Theoreticians among MAGA Americans often argue that what we now need in colleges and universities is "intellectual diversity"—a space where conservative views are not only tolerated but invited to the table of dialogue. I agree. Any honest pursuit of truth must be willing to engage a wide spectrum of ideas. But there is no need—and no justification—for removing other voices from that table in order for conservative perspectives to be heard. Intellectual diversity does not mean ideological cleansing. It means honest, generous engagement. A truly receptive academic culture invites voices from all directions—conservative, progressive, radical, traditional, and experimental—not to dominate one another, but to deepen the collective pursuit of wisdom and the flourishing of whole persons. That is the motto at Hendrix College: education unto the whole person. When one faction seeks to redefine diversity as exclusion, we are no longer talking about dialogue—we are talking about domination.

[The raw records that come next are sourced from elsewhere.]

-- ==== Sys2Proof/Machine/Host.lean ====
section
/-! DEFINITION. The PCI Express endpoint, its BAR0 registers, the BAR2 window, the mailbox, the DMA engines and the packet
network (chapter 10). -/

namespace Sys2Proof.Machine

/-! ### Accesses from the host -/

/-- R604: whether the endpoint answers: PD3 is on. -/
def endpointOn (s : State) : Bool := domState s 3 == 2

/-- R604, R606, R738: carry out an access to BAR0 or BAR2; it wakes the module, and D3hot discards it. -/
def hostAccess (f : State → State) (s : State) : State :=
  if endpointOn s && !s.host.d3hot then chooseDepth (f (wakeDepth s)) else s

/-! ### Octets of the DRAM regions as the host reaches them (R609, R610, R316) -/

/-- Whether a region code names a region that the host reaches. -/
def regionOpen (code : Nat) : Bool := decide (1 ≤ code ∧ code ≤ 6)

/-- Power domains of the stacks that hold octets [a, a+n) of a region and whose gate refuses: switched off by mode or host command, or
switching off (R611, R638). -/
def stacksOff (s : State) (code a n : Nat) : List Nat :=
  let us := regionUnits s code
  let granules := if n = 0 then 0 else (a % 4096 + n + 4095) / 4096
  nsOf (((List.range granules).map (fun i => 13 + us.getD ((a / 4096 + i) % max 1 us.length) 0 / 32)).filter (fun d => gateShut s d))

/-- The octet ranges of the locked pattern frames (R422). -/
def lockedRanges (s : State) : List (Nat × Nat) := (lockedFrames s).map (fun o => (o, afterFrame s o - o))

/-- Whether octets [a, a+n) touch a range. -/
def touches (a n : Nat) (r : Nat × Nat) : Bool := decide (a < r.1 + r.2 ∧ r.1 < a + n)

/-- R423: one host write into the PATTERN region; whether it was discarded. -/
def patternWrite (a : Nat) (data : List Octet) (s : State) : Bool × State :=
  if (lockedRanges s).any (touches a data.length) then
    (true, ({ s with rew := { s.rew with patDiscards := s.rew.patDiscards + 1 } }).incO 0x4A00 5 1)
  else (false, regionWrite 2 a data s)

/-- The word writes that octets from octet a of the far region make. -/
def farWrites (a : Nat) (data : List Octet) : List HostWr :=
  (List.range ((a % 8 + data.length + 7) / 8)).map (fun i =>
    let w := a / 8 + i
    let byte (j : Nat) : Option Octet := if 8 * w + j < a then none else data[8 * w + j - a]?
    { far := true, addr := w, data := ofBytes (fun j => (byte j).getD 0)
      be := BitVec.ofNat 8 (ofOnes ((List.range 8).filter (fun j => (byte j).isSome))) })

/-- A direct write to the far region from BAR2 or a DMA engine, outside a run (R297, R299). -/
def farDirect (a : Nat) (data : List Octet) (s : State) : State := directWords (farWrites a data) s

/-- R315: whether the far region refuses writes from BAR2 and the DMA engines now. -/
def farLocked (s : State) : Bool := inRun s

A Cosmology for Cross-Cultural Education
For my part, I subscribe to a philosophy called process-relational philosophy that offers a cosmology in support of cross-cultural education. At its heart is a vision of reality not as a collection of isolated substances, but as a web of unfolding relationships. Everything—people, cultures, ecosystems, even atoms—is in process, shaped by interaction, influenced by what has come before, and co-creating what comes next. To be is to be in relation.
This worldview, rooted in the thought of philosopher Alfred North Whitehead, affirms that no moment is self-contained and no identity fully fixed. We are constantly becoming through our encounters with others. In this light, education is not about acquiring static knowledge or reinforcing fixed worldviews. It is about openness to novelty,
responsiveness to context, and the cultivation of empathy through shared experience. Process philosophy values diversity not as a problem to be solved but as a creative resource. Every culture, every tradition, every perspective brings its own richness to the evolving tapestry of human understanding. Cross-cultural education, then, is not merely a pragmatic necessity in a globalized world—it is a moral and metaphysical imperative. It honors the process nature of truth itself, which is never final but always unfolding through encounter and dialogue.
In process thought, learning is a relational adventure. It is the art of weaving together different threads of experience into richer forms of understanding. The more diverse the threads, the more vibrant the tapestry. In turning away from the world, from others, from the complexity and beauty of difference, we impoverish ourselves—not just morally, but ontologically. We become less than we could be. Indeed, speaking as a Christian, we become less than the very heart of the universe - God - wants us to be. We lose our empathy. This is why the closing of the American mind, and of American borders, is so tragic. It denies not only the dignity of others, but also the dynamism of truth. It substitutes certainty for curiosity, walls for bridges. Process philosophy invites us to choose otherwise—to live and learn with openness, responsiveness, and care. Cross-cultural education is not a luxury. It is the very means by which we learn what it means to be human, together.